Le marché est pourtant en forte croissance : 31% et 375 000 ventes en France en 2016 selon GfK. Mais quand on part de rien (le drone de loisir était encore quasi inexistant il y a trois ans), les chiffres sont forcément impressionnants. Et ont fait tourner la tête. Parrot n’avait ainsi pas hésité à investir 300 millions d’euros dans cette activité en 2015. Un eldorado qui a tourné court. Il y a d’abord la concurrence des chinois comme DJI qui n’hésitent pas casser les prix. A Noël, ce dernier a ainsi bradé son bestseller, le Phantom 3, à 300 dollars (contre plus de 1000 dollars en temps normal). «Le prix moyen s’établit à 188 euros», détaille Angela Diaz, en charge du marché des drones chez GfK. «On est essentiellement sur de l’entrée de gamme».

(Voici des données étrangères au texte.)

/-- The hold of a selection ends (R404 step 8). -/
def selHoldEnd (d : Dev) (k : Nat) : Dev :=
  match (d.shelf k).holdUntil with
  | none => d
  | some t => if d.cycle < t then d else d.selOff k

/-- An excitation starts after its selection, or at its boundary (R422): the generator restarts, its first period boundary falls now, and
its phase source is valid (R163). -/
def excStart (d : Dev) (k : Nat) : Dev :=
  let w := d.shelf k
  if !w.act || !w.xmode || w.xrunning || w.phase != .running || decide (d.cycle < w.due) ||
      (w.startAtPcb && !d.phasePassed (BitVec.ofNat 32 (w.pcb.toNat * 65536))) then d
  else
    (d.setShelf k (fun w => { w with xrunning := true, angle := 0, xperiods := 0 })).phaseBoundary (k + 1) (d.cycle * 32)

/-- The generator reaches a period boundary: at NPER periods the excitation ends with XEND (R424). -/
def excBoundary (d : Dev) (k : Nat) : Dev :=
  let w := d.shelf k
  if w.act && w.xrunning && w.phase == .running && w.nper != 0 && decide (w.nper ≤ w.xperiods) then d.finishWork k 7 else d

/-- The generators advance by one tick (R419), and a pair that another cell's work replaces turns off one tick after its acceptance (R404
step 2). -/
def balTick (d : Dev) : Dev :=
  { d with bal := { d.bal with shelves := d.bal.shelves.map (fun w =>
      let w := if w.xrunning then
          let a := w.angle + w.xinc
          { w with angle := a % 2 ^ 40, xperiods := if a < 2 ^ 40 then w.xperiods else (w.xperiods + 1) % 65536 }
        else w
      if w.phase == .deselecting && w.act && decide (w.due ≤ d.cycle + 1000) then { w with sel := none } else w) } }

/-- Every shelf that honours quiet windows stops at once, but for one that runs an excitation (R415, R423). -/
def quietNow (d : Dev) : Dev :=
  let q := d.get F.BAL_CTL_QWEN
  { d with bal := { d.bal with shelves := (d.bal.shelves.zipIdx).map (fun p =>
      if q.testBit p.2 && !p.1.xrunning then { p.1 with quiet := true } else p.1) } }

/-- A quiet window opens (R414): `cut` names the shelves whose cycle is cut, so that the samples of the instant carry QSHORT. -/
def quietOpen (d : Dev) (cut : Nat) : Dev :=
  let hit := (List.range 4).any (fun k => cut.testBit k && d.bitAt F.BAL_CTL_QWEN k && (d.shelf k).inCycle && !(d.shelf k).xrunning)
  let d := d.quietNow
  if hit then { d with bal := { d.bal with cut := true } } else d

/-- A sampling instant whose quiet window is open, or opens before a cycle of 3.333 µs could end (R414, R416): one in acquisition, the
next of the sweep in flight, or a pending injection. -/
def quietWanted (d : Dev) : Bool :=
  d.conv.instants.any (fun i => decide (d.cycle ≤ i.hold)) || (d.inj.pend && decide (d.cycle ≤ d.inj.hold)) ||
    (d.conv.infl && !d.conv.noMore && decide (d.conv.next < d.cycle + 334 + d.qlead))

Hélas, le problème ne vient pas seulement du prix. «Il y a quatre ans, on présentait un objet qui vole quand on appuie sur un bouton et c’était suffisant», reconnait Adam Lisberg, un porte-parole de DJI. Aujourd’hui, le consommateur n’est plus prêt à dépenser 1300 euros pour s’amuser dans son jardin. «Le drone de loisir ne sera jamais un objet de masse comme le PC ou le smartphone», confirme Lin Renxiang, un analyste du cabinet d’études iResearch. A l’instar de la montre connectée ou des lunettes de réalité virtuelle, le drone de loisir s’est vu trop beau. En se cantonnant à faire de belles images à poster sur Instagram, il risque fort de finir dans un placard après quelques semaines d’utilisation. «Il reste à trouver un usage vraiment disruptif», prône le site Internet The Verge.

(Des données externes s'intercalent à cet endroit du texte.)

-- ==== Sys2Proof/Machine/Drawers.lean ====
section
/-!
DEFINITION. The drawer and tracker commands (04_drawers_trackers.md).
-/

namespace Sys2Proof.Machine

namespace Dev

/-- The time of the boundary that falls in this cycle, in 1/32 ticks of system cycles: for the phase counter with the fine part of
the phase model (R161), for a generator at the tick. -/
def boundaryTime (d : Dev) (src : Nat) : Nat :=
  if src = 0 then
    match d.tim.model with
    | none => d.cycle * 32
    | some m =>
      let v : Word := m.phaseAt ((d.now + 1) * 32)
      let t := m.reached (BitVec.ofNat 32 (v.toNat / 65536 * 65536))
      ((d.cycle * 32 : Nat) + wrapDiff 53 t (d.now * 32)).toNat
  else d.cycle * 32

/-- A write to a drawer's configuration drops its open accumulations and sets the register (R175). -/
def writeDrawerConfig (d : Dev) (a : Nat) (w : Word) : Dev :=
  let inTable (base : Nat) : Bool := decide (base ≤ a) && decide (a < base + 0x30)
  let chans (g : Nat) : List Nat := if g = 0 then List.range 32 else [31 + g]
  let drop (d : Dev) (g n : Nat) : Dev := (chans g).foldl (fun d ch => d.dropDrawer ch n) d
  let d :=
    if inTable (R.ACC_DCFG 0 0) then drop d ((a - R.ACC_DCFG 0 0) / 16) ((a - R.ACC_DCFG 0 0) / 4 % 4)
    else if inTable (R.ACC_DPAR 0 0) then drop d ((a - R.ACC_DPAR 0 0) / 16) ((a - R.ACC_DPAR 0 0) / 4 % 4)
    else if decide (R.ACC_DCHEN 0 ≤ a) && decide (a < R.ACC_DCHEN 0 + 16) then drop d 0 ((a - R.ACC_DCHEN 0) / 4)
    else d
  d.writeFields a w false

/-- ACC_CMD.RST: drawer n restarts on every channel, for each bit n of the mask (R175, R193). -/
def restartDrawers (d : Dev) (mask : Nat) : Dev :=
  (List.range 136).foldl (fun d i => if mask.testBit (i % 4) then d.dropDrawer (i / 4) (i % 4) else d) d

/-- ACC_CMD.TCLR: every tracker is cleared (R179). -/
def clearTrackers (d : Dev) : Dev := { d with trk := d.trk.map (fun t => { Tracker.reset with bshadow := t.bshadow }) }

/-- ACC_CMD.XRST: the open windows of every excitation accumulator are dropped (R193). -/
def dropExcs (d : Dev) : Dev := { d with excs := d.excs.map (fun w => { w with work := Accum.empty }) }

/-- A read of a result's status word: the status, with the five other words latched, and NEW and LOST cleared; a result
published in this cycle is not seen and keeps NEW = 1, LOST = 0 (R170, R171, R186). -/
def readStatus (w : Drawer) : Word × Drawer :=
  match w.before with
  | some old =>
    (old.status, { w with snap := old, vis := { w.vis with lost := false }, before := some { old with isNew := false, lost := false } })
  | none => (w.vis.status, { w with snap := w.vis, vis := { w.vis with isNew := false, lost := false } })

/-- A read of ACC_RSTAT (r < 136) or of ACC_XSTAT (r = 136 + k). -/
def readResult (d : Dev) (r : Nat) : Word × Dev :=
  if r < 136 then
    let (v, w) := readStatus (nth d.drawers r Drawer.reset)
    (v, { d with drawers := upd d.drawers r (fun _ => w) })
  else
    let (v, w) := readStatus (d.exc (r - 136))
    (v, d.setExc (r - 136) w)

/-- The address of status register `r`. -/
def statusAddr (r : Nat) : Nat := if r < 136 then R.ACC_RSTAT (r / 4) (r % 4) else R.ACC_XSTAT (r - 136)

/-- A read of ACC_TRKA returns both extremes and clears the tracker (R179). -/
def readTrackerA (d : Dev) (ch : Nat) : Word × Dev :=
  let t := nth d.trk ch Tracker.reset
  let w : Word := (BitVec.ofInt 16 t.amax).append (BitVec.ofInt 16 t.amin)
  (w, { d with trk := upd d.trk ch (fun t => { t with amin := 0, amax := 0, acnt := 0 }) })

/-- A read of ACC_TRKBL returns the minimum, latches the maximum and clears the tracker (R179). -/
def readTrackerB (d : Dev) (ch : Nat) : Word × Dev :=
  let t := nth d.trk ch Tracker.reset
  (BitVec.ofInt 32 t.bmin, { d with trk := upd d.trk ch (fun t => { t with bmin := 0, bmax := 0, bcnt := 0, bshadow := t.bmax }) })

end Dev

/-- WINDOW_BOUNDARY (R161): a period boundary of a phase source falls in this cycle. -/
def execWindowBoundary (src : Fin 5) (s : State) : Host.Outcome State Fault Refusal :=
  s.on (fun d => d.phaseBoundary src.val (d.boundaryTime src.val))

/-- DRAWER_CONFIG_WRITE (R175). -/
def execDrawerConfigWrite (addr : BitVec 16) (w : Word) (s : State) : Host.Outcome State Fault Refusal :=
  s.on (fun d => if d.isHead then d else d.writeDrawerConfig addr.toNat w)

/-- ACC_CMD_RST (R175). -/
def execAccCmdRst (mask : BitVec 4) (s : State) : Host.Outcome State Fault Refusal :=
  s.on (fun d => if d.isHead then d else d.restartDrawers mask.toNat)

/-- ACC_CMD_TCLR (R179). -/
def execAccCmdTclr (s : State) : Host.Outcome State Fault Refusal := s.on (fun d => if d.isHead then d else d.clearTrackers)

/-- ACC_CMD_XRST (R193). -/
def execAccCmdXrst (s : State) : Host.Outcome State Fault Refusal := s.on (fun d => if d.isHead then d else d.dropExcs)

/-- RESULT_STATUS_READ (R170). -/
def execResultStatusRead (r : Fin 140) (s : State) : Host.Outcome State Fault Refusal :=
  s.on (fun d =>
    if d.isHead then d.emit (.value (Dev.statusAddr r.val) 0)
    else (d.readResult r.val).2.emit (.value (Dev.statusAddr r.val) (d.readResult r.val).1))

/-- TRACKER_A_READ (R179). -/
def execTrackerARead (ch : Fin 34) (s : State) : Host.Outcome State Fault Refusal :=
  s.on (fun d =>
    if d.isHead then d.emit (.value (R.ACC_TRKA ch.val) 0)
    else (d.readTrackerA ch.val).2.emit (.value (R.ACC_TRKA ch.val) (d.readTrackerA ch.val).1))

/-- TRACKER_B_READ (R179). -/
def execTrackerBRead (ch : Fin 34) (s : State) : Host.Outcome State Fault Refusal :=
  s.on (fun d =>
    if d.isHead then d.emit (.value (R.ACC_TRKBL ch.val) 0)
    else (d.readTrackerB ch.val).2.emit (.value (R.ACC_TRKBL ch.val) (d.readTrackerB ch.val).1))

end Sys2Proof.Machine
end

Se recentrer sur le marché professionnel

Tout n’est pas perdu pour autant pour les constructeurs. Si le grand public boude les nouveaux objets volants, le drone professionnel semble lui bel et bien prometteur. Chez Parrot, cette activité était la seule à afficher une confortable croissance l'an dernier (entre 15 et 20 %), que l'entreprise compte encore voir s'accélérer en 2017. Surtout, le monde professionnel permet de développer une gamme de services associés, un peu comme les applications payantes pour les smartphones. 3D Robotics propose par exemple aux professionnels du bâtiment de cartographier un site en 3D tandis qu’Airinov (racheté par Parrot) permet aux agriculteurs d’optimiser l’épandage de fertilisants sur leurs cultures. Un service facturé 10 euros/hectare.

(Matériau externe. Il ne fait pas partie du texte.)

-- ==== Sys2Proof/Machine/ImviaMem.lean ====
section
/-!
DEFINITION. The data SRAM instructions of Imvia (R261, R262): loads, stores, PUSH and POP.
-/

namespace Sys2Proof.Machine

namespace Mems

/-- The number that `n` bytes of data SRAM spell, the most significant first. DEDUCED: byte order as of code words and frames. -/
def load (m : Mems) (a n : Nat) : Nat := ofBeBytes (Store.readAll dataDflt m.data a n)

/-- The memories with the low `n` bytes of a number stored, the most significant first. -/
def store (m : Mems) (a n v : Nat) : Mems := { m with data := Store.writeAll dataDflt m.data a (beBytes n v) }

/-- Words stored one behind the other. -/
def storeWords (m : Mems) (a : Nat) (l : List Word) : Mems := { m with data := Store.writeAll dataDflt m.data a (l.flatMap (fun w => beBytes 4 w.toNat)) }

end Mems

namespace Dev

/-- What a read of a codeword finds (R29, R45): a corrected symbol is an L0 notice, an uncorrectable codeword of data SRAM the fault MEM
0x02 (R244, R499). -/
def eccRead (d : Dev) (e : Ecc) : Dev :=
  match e with
  | .ok => d
  | .corrected => (d.post 4 0 1 0).event 23 1
  | .uncorrectable => d.post 4 1 2 0

/-- The registers of a mask, in ascending order (R262). -/
def maskRegs (mask : BitVec 16) : List (BitVec 4) := ((List.range 16).filter (fun i => mask.getLsbD i)).map (BitVec.ofNat 4)

/-- A load of `n` bytes into rd, extended as the instruction says (R261): ADDR and PRIV before the access, MEM after it, with rd
unwritten (R239, R244). -/
def loadInto (d : Dev) (m : Mems) (rd ra : BitVec 4) (imm : BitVec 18) (e : Ecc) (n : Nat) (ext : Nat → Word) : Dev :=
  let a := (d.w ra + imm18s imm).toNat
  let bad := d.willRun && e == .uncorrectable && (d.dataCheck a n n).isNone
  let d := if bad || (d.willRun && e == .corrected && (d.dataCheck a n n).isNone) then d.eccRead e else d
  d.issueNext 2 (fun d =>
    match d.dataCheck a n n with
    | some x => .error x
    | none => if bad then .error (Exc.mem (BitVec.ofNat 32 a)) else .ok (d.setW rd (ext (m.load a n))))

/-- A store of the low `n` bytes of rs would be made now: its address (R261). -/
def storeAddr (d : Dev) (ra : BitVec 4) (imm : BitVec 18) (e : Ecc) (n : Nat) : Option Nat :=
  let a := (d.w ra + imm18s imm).toNat
  if d.willRun && (d.dataCheck a n n).isNone && e != .uncorrectable then some a else none

/-- The device's side of a store of `n` bytes. A store narrower than a word reads its codeword first; an uncorrectable one ends it as a
load (DEDUCED, R29, R244). -/
def storeSide (d : Dev) (ra : BitVec 4) (imm : BitVec 18) (e : Ecc) (n cycles : Nat) : Dev :=
  let a := (d.w ra + imm18s imm).toNat
  let reads := d.willRun && (d.dataCheck a n n).isNone
  let d := if reads then d.eccRead e else d
  d.issueNext cycles (fun d =>
    match d.dataCheck a n n with
    | some x => .error x
    | none => if e == .uncorrectable then .error (Exc.mem (BitVec.ofNat 32 a)) else .ok d)

end Dev

/-- A store of the low `n` bytes of rs (R261). -/
def State.storeFrom (s : State) (rs ra : BitVec 4) (imm : BitVec 18) (e : Ecc) (n cycles : Nat) : Host.Outcome State Fault Refusal :=
  let mems := if s.dev.power.released && !s.dev.banked then
      match s.dev.storeAddr ra imm e n with
      | some a => s.mems.store a n (s.dev.w rs).toNat
      | none => s.mems
    else s.mems
  ({ s with mems := mems }).on (fun d => d.storeSide ra imm e n cycles)

/-- LDW (R261): 32 bits. -/
def execLdw (rd ra : BitVec 4) (imm : BitVec 18) (e : Ecc) (s : State) : Host.Outcome State Fault Refusal :=
  s.on (fun d => d.loadInto s.mems rd ra imm e 4 (BitVec.ofNat 32))

/-- LDH (R261): 16 bits, sign-extended. -/
def execLdh (rd ra : BitVec 4) (imm : BitVec 18) (e : Ecc) (s : State) : Host.Outcome State Fault Refusal :=
  s.on (fun d => d.loadInto s.mems rd ra imm e 2 (fun v => (BitVec.ofNat 16 v).signExtend 32))

/-- LDHU (R261): 16 bits, zero-extended. -/
def execLdhu (rd ra : BitVec 4) (imm : BitVec 18) (e : Ecc) (s : State) : Host.Outcome State Fault Refusal :=
  s.on (fun d => d.loadInto s.mems rd ra imm e 2 (BitVec.ofNat 32))

/-- LDB (R261): 8 bits, sign-extended. -/
def execLdb (rd ra : BitVec 4) (imm : BitVec 18) (e : Ecc) (s : State) : Host.Outcome State Fault Refusal :=
  s.on (fun d => d.loadInto s.mems rd ra imm e 1 (fun v => (BitVec.ofNat 8 v).signExtend 32))

/-- LDBU (R261): 8 bits, zero-extended. -/
def execLdbu (rd ra : BitVec 4) (imm : BitVec 18) (e : Ecc) (s : State) : Host.Outcome State Fault Refusal :=
  s.on (fun d => d.loadInto s.mems rd ra imm e 1 (BitVec.ofNat 32))

/-- STW (R261). -/
def execStw (rs ra : BitVec 4) (imm : BitVec 18) (s : State) : Host.Outcome State Fault Refusal := s.storeFrom rs ra imm .ok 4 1

/-- STH (R261): a read-modify-write of the codeword. -/
def execSth (rs ra : BitVec 4) (imm : BitVec 18) (e : Ecc) (s : State) : Host.Outcome State Fault Refusal := s.storeFrom rs ra imm e 2 2

/-- STB (R261): a read-modify-write of the codeword. -/
def execStb (rs ra : BitVec 4) (imm : BitVec 18) (e : Ecc) (s : State) : Host.Outcome State Fault Refusal := s.storeFrom rs ra imm e 1 2

/-- A mask that PUSH and POP refuse with ILL: empty, or with W14 (R262). -/
def maskBad (mask : BitVec 16) : Bool := mask == 0 || mask.getLsbD 14

/-- The address below which PUSH stores, and whether it may (R262): the whole range is checked before the first access. -/
def Dev.pushBase (d : Dev) (mask : BitVec 16) : Except Exc Nat :=
  let n := (Dev.maskRegs mask).length
  let a := (d.w 14 - BitVec.ofNat 32 (4 * n)).toNat
  if maskBad mask then .error (Exc.ill (BitVec.ofNat 32 d.pcOfs))
  else match d.dataCheck a (4 * n) 4 with
    | some x => .error x
    | none => .ok a

/-- PUSH (R262): the registers of the mask below W14, the lowest-numbered at the lowest address. -/
def execPush (mask : BitVec 16) (s : State) : Host.Outcome State Fault Refusal :=
  let runs := s.dev.power.released && !s.dev.banked && s.dev.willRun
  let mems := if runs then
      match s.dev.pushBase mask with
      | .ok a => s.mems.storeWords a ((Dev.maskRegs mask).map s.dev.w)
      | .error _ => s.mems
    else s.mems
  ({ s with mems := mems }).on (fun d => d.issueNext (1 + (Dev.maskRegs mask).length) (fun d =>
    (d.pushBase mask).map (fun a => d.setW 14 (BitVec.ofNat 32 a))))

/-- The registers of a list loaded from words one behind the other. -/
def Dev.loadRegs (d : Dev) (m : Mems) : Nat → List (BitVec 4) → Dev
  | _, [] => d
  | a, r :: t => (d.setW r (BitVec.ofNat 32 (m.load a 4))).loadRegs m (a + 4) t

/-- POP (R262): the registers of the mask from the stack, and W14 raised. -/
def execPop (mask : BitVec 16) (e : Ecc) (s : State) : Host.Outcome State Fault Refusal :=
  s.on (fun d =>
    let n := (Dev.maskRegs mask).length
    let a := (d.w 14).toNat
    let reads := d.willRun && !maskBad mask && (d.dataCheck a (4 * n) 4).isNone
    let d := if reads then d.eccRead e else d
    d.issueNext (1 + n) (fun d =>
      if maskBad mask then .error (Exc.ill (BitVec.ofNat 32 d.pcOfs))
      else match d.dataCheck a (4 * n) 4 with
        | some x => .error x
        | none =>
          if e == .uncorrectable then .error (Exc.mem (BitVec.ofNat 32 a))
          else .ok ((d.loadRegs s.mems a (Dev.maskRegs mask)).setW 14 (d.w 14 + BitVec.ofNat 32 (4 * n)))))

end Sys2Proof.Machine
end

Mais là encore, méfiance. Les applications les plus médiatiques ne sont pas forcément celles qui marcheront. Se faire livrer une pizza ou ses cadeaux de Noël par drone ne risque pas d’être généralisé dans un proche avenir. En novembre 2016, Alphabet a ainsi mis en suspens son programme «Project King», testé depuis quelques mois pour livrer des repas par drone. Les ingénieurs ont été priés «de chercher un job ailleurs». Chez Uber ?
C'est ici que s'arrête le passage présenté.